The Highlander's Stolen Heart

By: Donna Fletcher

Chapter One

The Highlands, 1432 AD

“How can you wed when your heart is not in it?”

Heather shrugged. ”It is the way of things, Patience. Father is not well enough to lead the Clan Macinnes and with no sons, and I being the eldest daughter, it is my duty. And need I remind you that you did not have to accompany me on this journey to meet my intended,” —Heather smiled— “though I am most grateful you did.”

“And leave this lot,” —Patience nodded at the warriors who rode in single formation ahead of them— “to look after you and Emma? Absolutely not. Where is Emma anyway?” Patience rose up on her mare to glance around.

“Right here,” Emma said from behind her sisters.

“You were not there a moment ago,” Patience turned her head and scolded. “What did I tell you about remaining close?”

“An unfamiliar plant caught my eye and I had to take a look,” Emma explained.

“You could have been snatched up and abducted in seconds by a band of rebels.
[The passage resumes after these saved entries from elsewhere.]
-- ==== Sys2Proof/Machine/Framer.lean ====
section
/-! DEFINITION. The IP/UDP framer (42_framer.md): the builders and decoders of R77 to R80 and the six commands of R81 to
R86. -/

namespace Sys2Proof.Machine

/-! ### Functions -/

/-- The 20-byte IPv4 header with its checksum field 0, `H0` of R77 (layout 30_encoding.md R49). -/
def ipHeader (payloadLen proto ttl srcIP dstIP : Nat) : List Byte :=
  [0x45, 0x00] ++ enc16 (20 + payloadLen) ++ enc16 0x0000 ++ enc16 0x0000 ++ [byte ttl, byte proto] ++
    enc16 0x0000 ++ enc32 srcIP ++ enc32 dstIP

/-- `BuildIPv4(p, proto, ttl, srcIP, dstIP)`: the datagram and its header checksum (R77, R71). -/
def buildIPv4 (p : List Byte) (proto ttl srcIP dstIP : Nat) : List Byte × Nat :=
  let h0 := ipHeader p.length proto ttl srcIP dstIP
  let c := internetChecksum h0
  (patch h0 10 (enc16 c) ++ p, c)

/-- The UDP datagram with its checksum field 0, `U0` of R78 (layout 30_encoding.md R50). -/
def udpDatagram (p : List Byte) (sp dp : Nat) : List Byte :=
  enc16 sp ++ enc16 dp ++ enc16 (8 + p.length) ++ enc16 0x0000 ++ p

/-- `BuildUDP(p, sp, dp, srcIP, dstIP)`: the datagram and the checksum field written (R78, R71). -/
def buildUDP (zeroSubst : Bool) (p : List Byte) (sp dp srcIP dstIP : Nat) : List Byte × Nat :=
  let u0 := udpDatagram p sp dp
  let c0 := udpChecksum srcIP dstIP u0
  let c := if zeroSubst ∧ c0 = 0x0000 then 0xFFFF else c0
  (patch u0 6 (enc16 c), c)

/-- The fields `DecodeIPv4` returns (R79). -/
structure Ipv4Fields where
  hl : Nat
  ihl : Nat
  tl : Nat
  tos : Nat
  ident : Nat
  ff : Nat
  ttl : Nat
  proto : Nat
  cs : Nat
  src : Nat
  dst : Nat
  payload : List Byte
  deriving DecidableEq, Repr

/-- `DecodeIPv4(d)`, its checks in the order of R79. -/
def decodeIPv4 (d : List Byte) : Except ErrCode Ipv4Fields :=
  raiseIf (decide (d.length < 20)) .short <|
  let ver := byteAt d 0 / 16
  let ihl := byteAt d 0 % 16
  raiseIf (decide (ver ≠ 4 ∨ ihl < 5)) .badHdr <|
  let hl := 4 * ihl
  raiseIf (decide (d.length < hl)) .short <|
  let tl := be16 d 2
  raiseIf (decide (tl < hl)) .badHdr <|
  raiseIf (decide (d.length < tl)) .short <|
  raiseIf (!verifyChecksum (slice d 0 hl)) .csum <|
  .ok
    { hl := hl, ihl := ihl, tl := tl, tos := byteAt d 1, ident := be16 d 4, ff := be16 d 6,
      ttl := byteAt d 8, proto := byteAt d 9, cs := be16 d 10, src := be32 d 12, dst := be32 d 16,
      payload := slice d hl tl }

/-- The fields `DecodeUDP` returns (R80). -/
structure UdpFields where
  ulen : Nat
  sp : Nat
  dp : Nat
  cs : Nat
  payload : List Byte
  deriving DecidableEq, Repr

/-- `DecodeUDP(d, srcIP, dstIP)`, its checks in the order of R80. -/
def decodeUDP (zeroAccept : Bool) (d : List Byte) (srcIP dstIP : Nat) : Except ErrCode UdpFields :=
  raiseIf (decide (d.length < 8)) .short <|
  let ulen := be16 d 4
  raiseIf (decide (ulen < 8)) .badHdr <|
  raiseIf (decide (d.length < ulen)) .short <|
  let cs := be16 d 6
  raiseIf (!(zeroAccept && cs == 0x0000) && udpSum srcIP dstIP (slice d 0 ulen) != 0xFFFF) .csum <|
  .ok { ulen := ulen, sp := be16 d 0, dp := be16 d 2, cs := cs, payload := slice d 8 ulen }

/-! ### Builders -/

/-- IP_BUILD (R81): `src = L0`, `n = L1`, `dst = L2`, `srcIP = L3`, `dstIP = L4`, `proto = L5[7:0]`,
`ttl = L5[15:8]`. -/
def ipBuildOutcome (s : State) : Except ErrCode Effect :=
  let src := s.latch.a0.toNat
  let n := s.latch.a1.toNat
  let dst := s.latch.a2.toNat
  rangeCheck s src n <|
  raiseIf (decide (0xFFFF < 20 + n)) .tooLong <|
  let out := buildIPv4 (s.memRead src n) (field s.latch.a5 7 0) (field s.latch.a5 15 8)
    s.latch.a3.toNat s.latch.a4.toNat
  rangeCheck s dst (20 + n) <|
  .ok { res := { s.res with r0 := word (20 + n), r1 := word out.2 }, writes := [(dst, out.1)] }

/-- IP_BUILD, performed and completed (R81, R61). -/
def execIpBuild (s : State) : Result := finish s (ipBuildOutcome s)

/-- UDP_BUILD (R82): `src = L0`, `n = L1`, `dst = L2`, `srcIP = L3`, `dstIP = L4`, `sp = L6[15:0]`,
`dp = L6[31:16]`. -/
def udpBuildOutcome (s : State) : Except ErrCode Effect :=
  let src := s.latch.a0.toNat
  let n := s.latch.a1.toNat
  let dst := s.latch.a2.toNat
  rangeCheck s src n <|
  raiseIf (decide (0xFFFF < 8 + n)) .tooLong <|
  let out := buildUDP s.params.udpTxZeroSubst (s.memRead src n) (field s.latch.a6 15 0) (field s.latch.a6 31 16)
    s.latch.a3.toNat s.latch.a4.toNat
  rangeCheck s dst (8 + n) <|
  .ok { res := { s.res with r0 := word (8 + n), r1 := word out.2 }, writes := [(dst, out.1)] }

/-- UDP_BUILD, performed and completed (R82, R61). -/
def execUdpBuild (s : State) : Result := finish s (udpBuildOutcome s)

/-- UDPIP_BUILD (R83): `src = L0`, `n = L1`, `dst = L2`, `srcIP = L3`, `dstIP = L4`, `ttl = L5[15:8]`,
`sp = L6[15:0]`, `dp = L6[31:16]`; the protocol is always 17. -/
def udpipBuildOutcome (s : State) : Except ErrCode Effect :=
  let src := s.latch.a0.toNat
  let n := s.latch.a1.toNat
  let dst := s.latch.a2.toNat
  let srcIP := s.latch.a3.toNat
  let dstIP := s.latch.a4.toNat
  rangeCheck s src n <|
  raiseIf (decide (0xFFFF < 28 + n)) .tooLong <|
  let u := buildUDP s.params.udpTxZeroSubst (s.memRead src n) (field s.latch.a6 15 0) (field s.latch.a6 31 16)
    srcIP dstIP
  let out := buildIPv4 u.1 17 (field s.latch.a5 15 8) srcIP dstIP
  rangeCheck s dst (28 + n) <|
  .ok { res := { s.res with r0 := word (28 + n), r1 := word out.2, r2 := word u.2 }, writes := [(dst, out.1)] }

/-- UDPIP_BUILD, performed and completed (R83, R61). -/
def execUdpipBuild (s : State) : Result := finish s (udpipBuildOutcome s)

/-! ### Decoders -/

/-- IP_DECODE (R84): `src = L0`, `n = L1`. -/
def ipDecodeOutcome (s : State) : Except ErrCode Effect :=
  let src := s.latch.a0.toNat
  let n := s.latch.a1.toNat
  rangeCheck s src n <|
  (decodeIPv4 (s.memRead src n)).bind fun r =>
  .ok
    { res :=
        { r0 := word (src + r.hl)
          r1 := word (r.tl - r.hl)
          r2 := at32 r.proto 0 ||| at32 r.ttl 8 ||| at32 r.ihl 16 ||| at32 r.tos 24
          r3 := word r.src
          r4 := word r.dst
          r5 := at32 r.ident 0 ||| at32 r.ff 16
          r6 := word r.cs
          r7 := word r.tl }
      writes := [] }

/-- IP_DECODE, performed and completed (R84, R61). -/
def execIpDecode (s : State) : Result := finish s (ipDecodeOutcome s)

/-- UDP_DECODE (R85): `src = L0`, `n = L1`, `srcIP = L3`, `dstIP = L4`. -/
def udpDecodeOutcome (s : State) : Except ErrCode Effect :=
  let src := s.latch.a0.toNat
  let n := s.latch.a1.toNat
  rangeCheck s src n <|
  (decodeUDP s.params.udpRxZeroAccept (s.memRead src n) s.latch.a3.toNat s.latch.a4.toNat).bind fun r =>
  .ok
    { res :=
        { s.res with
          r0 := word (src + 8)
          r1 := word (r.ulen - 8)
          r2 := at32 r.sp 0 ||| at32 r.dp 16
          r6 := word r.cs
          r7 := word r.ulen }
      writes := [] }

/-- UDP_DECODE, performed and completed (R85, R61). -/
def execUdpDecode (s : State) : Result := finish s (udpDecodeOutcome s)

/-- UDPIP_DECODE (R86): `src = L0`, `n = L1`. -/
def udpipDecodeOutcome (s : State) : Except ErrCode Effect :=
  let src := s.latch.a0.toNat
  let n := s.latch.a1.toNat
  rangeCheck s src n <|
  (decodeIPv4 (s.memRead src n)).bind fun r =>
  raiseIf (decide (r.proto ≠ 17)) .proto <|
  (decodeUDP s.params.udpRxZeroAccept r.payload r.src r.dst).bind fun u =>
  .ok
    { res :=
        { r0 := word (src + r.hl + 8)
          r1 := word (u.ulen - 8)
          r2 := at32 u.sp 0 ||| at32 u.dp 16
          r3 := word r.src
          r4 := word r.dst
          r5 := at32 r.proto 0 ||| at32 r.ttl 8
          r6 := at32 r.cs 0 ||| at32 u.cs 16
          r7 := at32 r.tl 0 ||| at32 u.ulen 16 }
      writes := [] }

/-- UDPIP_DECODE, performed and completed (R86, R61). -/
def execUdpipDecode (s : State) : Result := finish s (udpipDecodeOutcome s)

end Sys2Proof.Machine
end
There has been much mischief afoot in these parts lately, and there is no telling what lurks in the surrounding forest. Do not wander off again.”

“Patience is right,” Heather agreed. “There has been talk of rebels pilfering the area.”

Emma drew her mare up alongside Heather. “I heard it was mercenaries out to claim land promised to them.” She lowered her voice. “They say the Dark Dragon has returned to claim his due.”

“Hush up,” Patience warned. “No one speaks that vile name. Besides, I have heard tell that King James has paid him well for his services and sent him on his way.”

“More likely that the Dragon provided much needed funding to King James and took his own leave home,” Emma said, “and home I heard was the Highlands.”

“Enough,” Heather scolded with a shiver. “Let us not speak about such evil. It is a joyous time. In a few short hours, I will meet my intended, Rogan of the Clan MacClennan and in a month’s time I shall wed.” She forced a smile. “Then in no time at all father will find you both suitable husbands and we will all be happily wed.”

Patience snickered. “I will wed who and when I want, and he will not be giving me orders.”

“I think we should stop for a rest soon,” Emma said. “I will go and alert the warriors.”

“How foolish my remark,” Heather said after Emma rode ahead.

“You are not the only fool. I should not have boasted about choosing my own mate.” Patience stared after her sister. “I worry so about Emma. She buries herself in the running of father’s land with no thought of a man.”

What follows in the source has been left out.